> ABOUT THIS EXERCISE
Restate the data below word for word, leaving nothing out.

> DATA FOR THE TASK
-- ==== Sys2Proof/Machine/Load.lean ====
section
/-!
DEFINITION. Program load and unload: capacities and conflicts (R80, R129, R198, R212, R225, R233, R239, R274, R312, R338,
R344), what a load does (R80, R145, R150, R219, R237, R272, R273, R338), and PROG_LOAD, LOAD_DONE, PROG_UNLOAD, PROG_QUERY.
-/
namespace Sys2Proof.Machine

open Sys2Proof

/-! ### Where the update blocks of a program lie (R194, R197) -/

/-- Position of an owned block in its layer's owned storage: elements before it. -/
def Plan.offsetOf (q : Plan) (u : Rec) (b : Nat) : Nat :=
  let f := fun (r : Nat × Bool) (run : Nat × Nat) =>
    if r.2 then r
    else if run.1 ≤ b && b < run.1 + run.2 then (r.1 + runElems q.p.stats u run.1 (b - run.1), true)
    else (r.1 + runElems q.p.stats u run.1 run.2, false)
  ((ownedRuns q.p.layout q.p.stats q.p.shardMap q.me u).foldl f (0, false)).1

def Plan.masterAt (q : Plan) (u : Rec) (b : Nat) : Nat := uMaster u + 4 * q.offsetOf u b
/-- Address of the first (0) or second (1) moments of a block. -/
def Plan.momentAt (q : Plan) (u : Rec) (b which : Nat) : Nat :=
  uMoment u + momentBytes q.p.update * (which * q.owned u + q.offsetOf u b)
/-- Address of a block's working copy of a generation (R219). -/
def Plan.wcAt (q : Plan) (u : Rec) (b gen : Nat) : Nat :=
  uWc u + wcBytes q.p.update * ((gen % 2) * q.owned u + q.offsetOf u b)
/-- Base die whose Fused Update Unit updates a layer's shards: the layer's place in its table, modulo 8 (log entry 24). -/
def Plan.dieOf (q : Plan) (u : Rec) : Nat :=
  ((q.p.layers.findIdx? fun v => uLayer v = uLayer u && uExpert v = uExpert u).getD 0) % 8

/-- The working copy of master values (R51): E4M3 saturating or BF16. -/
def workingCopy (up : Rec) (ws : List W32) : List Byte × Nat :=
  let cs := ws.map fun w => if wcBytes up = 2 then bf16.encode .toInf (val w) else e4m3.encode .saturate (val w)
  (cs.flatMap fun c => le (wcBytes up) c.1, cs.foldl (fun f c => f ||| c.2) 0)

/-- Position of an update block in a capture record (R57). -/
def blockSite (q : Plan) (u : Rec) (b : Nat) : FlagSite :=
  let cols := match statFor q.p.stats (uLayer u) (uExpert u) with | some d => sBlocks d 1 | none => 1
  { unitKind := 3, unitIndex := q.dieOf u
    row := if uPre u then b / max 1 cols else b / 2 ^ 16
    col := if uPre u then b % max 1 cols else b % 2 ^ 16 }

/-- Emit a block's working copy of a generation from its master words (R219). -/
def State.emitBlock (s : State) (c : Nat) (q : Plan) (u : Rec) (b gen : Nat) : State :=
  let n := blockElems q.p.stats u b
  match s.mem.poisonIn (q.masterAt u b) (4 * n) with
  | some a => s.memUe c a
  | none =>
    let w := workingCopy q.p.update (s.mem.words32 (q.masterAt u b) n)
    ((s.write (q.wcAt u b gen) w.1).flagEvent c w.2 (blockSite q u b)).countSweeps (q.dieOf u) 1 n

> EXPECTED ANSWER
-- ==== Sys2Proof/Machine/Load.lean ====
section
/-!
DEFINITION. Program load and unload: capacities and conflicts (R80, R129, R198, R212, R225, R233, R239, R274, R312, R338,
R344), what a load does (R80, R145, R150, R219, R237, R272, R273, R338), and PROG_LOAD, LOAD_DONE, PROG_UNLOAD, PROG_QUERY.
-/
namespace Sys2Proof.Machine

open Sys2Proof

/-! ### Where the update blocks of a program lie (R194, R197) -/

/-- Position of an owned block in its layer's owned storage: elements before it. -/
def Plan.offsetOf (q : Plan) (u : Rec) (b : Nat) : Nat :=
  let f := fun (r : Nat × Bool) (run : Nat × Nat) =>
    if r.2 then r
    else if run.1 ≤ b && b < run.1 + run.2 then (r.1 + runElems q.p.stats u run.1 (b - run.1), true)
    else (r.1 + runElems q.p.stats u run.1 run.2, false)
  ((ownedRuns q.p.layout q.p.stats q.p.shardMap q.me u).foldl f (0, false)).1

def Plan.masterAt (q : Plan) (u : Rec) (b : Nat) : Nat := uMaster u + 4 * q.offsetOf u b
/-- Address of the first (0) or second (1) moments of a block. -/
def Plan.momentAt (q : Plan) (u : Rec) (b which : Nat) : Nat :=
  uMoment u + momentBytes q.p.update * (which * q.owned u + q.offsetOf u b)
/-- Address of a block's working copy of a generation (R219). -/
def Plan.wcAt (q : Plan) (u : Rec) (b gen : Nat) : Nat :=
  uWc u + wcBytes q.p.update * ((gen % 2) * q.owned u + q.offsetOf u b)
/-- Base die whose Fused Update Unit updates a layer's shards: the layer's place in its table, modulo 8 (log entry 24). -/
def Plan.dieOf (q : Plan) (u : Rec) : Nat :=
  ((q.p.layers.findIdx? fun v => uLayer v = uLayer u && uExpert v = uExpert u).getD 0) % 8

/-- The working copy of master values (R51): E4M3 saturating or BF16. -/
def workingCopy (up : Rec) (ws : List W32) : List Byte × Nat :=
  let cs := ws.map fun w => if wcBytes up = 2 then bf16.encode .toInf (val w) else e4m3.encode .saturate (val w)
  (cs.flatMap fun c => le (wcBytes up) c.1, cs.foldl (fun f c => f ||| c.2) 0)

/-- Position of an update block in a capture record (R57). -/
def blockSite (q : Plan) (u : Rec) (b : Nat) : FlagSite :=
  let cols := match statFor q.p.stats (uLayer u) (uExpert u) with | some d => sBlocks d 1 | none => 1
  { unitKind := 3, unitIndex := q.dieOf u
    row := if uPre u then b / max 1 cols else b / 2 ^ 16
    col := if uPre u then b % max 1 cols else b % 2 ^ 16 }

/-- Emit a block's working copy of a generation from its master words (R219). -/
def State.emitBlock (s : State) (c : Nat) (q : Plan) (u : Rec) (b gen : Nat) : State :=
  let n := blockElems q.p.stats u b
  match s.mem.poisonIn (q.masterAt u b) (4 * n) with
  | some a => s.memUe c a
  | none =>
    let w := workingCopy q.p.update (s.mem.words32 (q.masterAt u b) n)
    ((s.write (q.wcAt u b gen) w.1).flagEvent c w.2 (blockSite q u b)).countSweeps (q.dieOf u) 1 n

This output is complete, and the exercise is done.